## TASK PROMPT
Within the listing below, the lines to output run from the one containing "def boundEngine (s" through the one containing "g.hdr.nout).all (fun i =>"; copy them exactly and nothing else.

## RECORDED INFORMATION
· · ·

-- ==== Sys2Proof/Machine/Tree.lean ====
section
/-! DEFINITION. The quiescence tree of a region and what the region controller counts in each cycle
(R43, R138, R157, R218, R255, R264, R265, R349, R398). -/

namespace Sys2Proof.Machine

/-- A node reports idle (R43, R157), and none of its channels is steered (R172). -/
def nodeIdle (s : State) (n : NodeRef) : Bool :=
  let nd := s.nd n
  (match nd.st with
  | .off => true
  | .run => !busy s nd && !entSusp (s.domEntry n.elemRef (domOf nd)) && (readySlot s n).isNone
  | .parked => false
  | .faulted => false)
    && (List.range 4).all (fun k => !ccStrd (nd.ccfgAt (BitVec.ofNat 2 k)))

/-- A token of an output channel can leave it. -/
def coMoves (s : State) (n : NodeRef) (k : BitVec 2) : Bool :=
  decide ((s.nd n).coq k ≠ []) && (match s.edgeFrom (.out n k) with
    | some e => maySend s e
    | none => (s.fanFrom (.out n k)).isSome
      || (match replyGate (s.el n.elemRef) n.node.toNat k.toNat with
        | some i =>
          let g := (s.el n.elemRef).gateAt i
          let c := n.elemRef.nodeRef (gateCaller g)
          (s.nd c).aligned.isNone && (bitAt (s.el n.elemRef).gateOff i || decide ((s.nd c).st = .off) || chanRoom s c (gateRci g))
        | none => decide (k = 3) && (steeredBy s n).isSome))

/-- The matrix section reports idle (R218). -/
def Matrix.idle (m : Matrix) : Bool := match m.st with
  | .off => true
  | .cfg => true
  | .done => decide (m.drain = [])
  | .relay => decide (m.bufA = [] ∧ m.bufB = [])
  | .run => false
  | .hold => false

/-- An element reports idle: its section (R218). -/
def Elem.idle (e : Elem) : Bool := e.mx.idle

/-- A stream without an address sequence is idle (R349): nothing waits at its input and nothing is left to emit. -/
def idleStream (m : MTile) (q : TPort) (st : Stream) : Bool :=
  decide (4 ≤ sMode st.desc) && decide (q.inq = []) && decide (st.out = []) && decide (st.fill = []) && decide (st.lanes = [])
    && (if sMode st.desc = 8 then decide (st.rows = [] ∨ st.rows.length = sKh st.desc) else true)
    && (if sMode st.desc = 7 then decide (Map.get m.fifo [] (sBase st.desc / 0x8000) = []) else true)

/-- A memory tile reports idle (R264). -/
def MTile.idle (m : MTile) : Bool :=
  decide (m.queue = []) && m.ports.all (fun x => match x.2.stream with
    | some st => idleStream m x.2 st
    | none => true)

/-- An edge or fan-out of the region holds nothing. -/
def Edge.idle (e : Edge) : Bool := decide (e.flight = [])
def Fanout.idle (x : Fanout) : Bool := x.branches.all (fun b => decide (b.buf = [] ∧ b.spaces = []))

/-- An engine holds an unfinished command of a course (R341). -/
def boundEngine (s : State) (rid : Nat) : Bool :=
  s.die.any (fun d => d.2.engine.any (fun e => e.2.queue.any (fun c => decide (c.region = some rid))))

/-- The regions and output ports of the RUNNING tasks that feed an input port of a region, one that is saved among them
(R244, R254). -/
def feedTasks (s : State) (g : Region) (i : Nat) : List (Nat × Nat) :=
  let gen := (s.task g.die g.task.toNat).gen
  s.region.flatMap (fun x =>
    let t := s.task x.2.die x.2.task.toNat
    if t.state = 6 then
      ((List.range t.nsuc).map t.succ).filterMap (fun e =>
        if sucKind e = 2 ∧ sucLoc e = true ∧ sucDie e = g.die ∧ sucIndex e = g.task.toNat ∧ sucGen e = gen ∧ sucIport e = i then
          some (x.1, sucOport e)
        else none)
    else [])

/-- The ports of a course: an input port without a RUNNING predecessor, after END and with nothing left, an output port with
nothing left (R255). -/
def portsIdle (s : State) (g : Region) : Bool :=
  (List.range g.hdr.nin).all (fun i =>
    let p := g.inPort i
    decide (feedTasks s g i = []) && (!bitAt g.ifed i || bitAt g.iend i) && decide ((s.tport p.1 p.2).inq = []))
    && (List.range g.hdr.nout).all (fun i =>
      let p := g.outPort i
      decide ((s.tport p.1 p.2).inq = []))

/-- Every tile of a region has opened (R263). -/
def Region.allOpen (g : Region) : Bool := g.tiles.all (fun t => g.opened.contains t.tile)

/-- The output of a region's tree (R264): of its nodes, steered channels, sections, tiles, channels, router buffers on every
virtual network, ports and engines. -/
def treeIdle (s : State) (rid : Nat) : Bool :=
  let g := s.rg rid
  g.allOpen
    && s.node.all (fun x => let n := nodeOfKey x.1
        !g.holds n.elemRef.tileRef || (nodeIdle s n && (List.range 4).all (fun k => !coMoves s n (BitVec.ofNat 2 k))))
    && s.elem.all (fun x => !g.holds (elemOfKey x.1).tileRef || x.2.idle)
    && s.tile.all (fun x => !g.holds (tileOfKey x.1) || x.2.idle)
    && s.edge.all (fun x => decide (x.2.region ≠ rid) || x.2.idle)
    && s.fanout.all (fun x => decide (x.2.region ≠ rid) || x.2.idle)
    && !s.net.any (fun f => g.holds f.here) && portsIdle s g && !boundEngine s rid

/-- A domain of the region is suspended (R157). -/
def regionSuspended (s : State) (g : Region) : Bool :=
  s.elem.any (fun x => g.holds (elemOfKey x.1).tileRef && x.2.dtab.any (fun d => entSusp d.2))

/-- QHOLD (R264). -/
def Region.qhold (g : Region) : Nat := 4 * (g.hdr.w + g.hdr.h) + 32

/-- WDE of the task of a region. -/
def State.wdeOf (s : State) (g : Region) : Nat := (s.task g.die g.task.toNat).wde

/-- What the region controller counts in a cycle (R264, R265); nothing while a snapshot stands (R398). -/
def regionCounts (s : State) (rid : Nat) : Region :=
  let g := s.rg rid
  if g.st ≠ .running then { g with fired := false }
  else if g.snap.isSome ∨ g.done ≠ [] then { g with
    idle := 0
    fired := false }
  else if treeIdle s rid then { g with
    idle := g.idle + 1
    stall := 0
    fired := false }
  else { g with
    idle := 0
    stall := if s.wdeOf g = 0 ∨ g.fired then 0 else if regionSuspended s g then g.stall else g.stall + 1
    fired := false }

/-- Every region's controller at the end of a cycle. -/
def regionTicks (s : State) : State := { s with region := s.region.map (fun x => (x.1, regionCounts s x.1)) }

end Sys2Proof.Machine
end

· · ·

## REPLY
def boundEngine (s : State) (rid : Nat) : Bool :=
  s.die.any (fun d => d.2.engine.any (fun e => e.2.queue.any (fun c => decide (c.region = some rid))))

/-- The regions and output ports of the RUNNING tasks that feed an input port of a region, one that is saved among them
(R244, R254). -/
def feedTasks (s : State) (g : Region) (i : Nat) : List (Nat × Nat) :=
  let gen := (s.task g.die g.task.toNat).gen
  s.region.flatMap (fun x =>
    let t := s.task x.2.die x.2.task.toNat
    if t.state = 6 then
      ((List.range t.nsuc).map t.succ).filterMap (fun e =>
        if sucKind e = 2 ∧ sucLoc e = true ∧ sucDie e = g.die ∧ sucIndex e = g.task.toNat ∧ sucGen e = gen ∧ sucIport e = i then
          some (x.1, sucOport e)
        else none)
    else [])

/-- The ports of a course: an input port without a RUNNING predecessor, after END and with nothing left, an output port with
nothing left (R255). -/
def portsIdle (s : State) (g : Region) : Bool :=
  (List.range g.hdr.nin).all (fun i =>
    let p := g.inPort i
    decide (feedTasks s g i = []) && (!bitAt g.ifed i || bitAt g.iend i) && decide ((s.tport p.1 p.2).inq = []))
    && (List.range g.hdr.nout).all (fun i =>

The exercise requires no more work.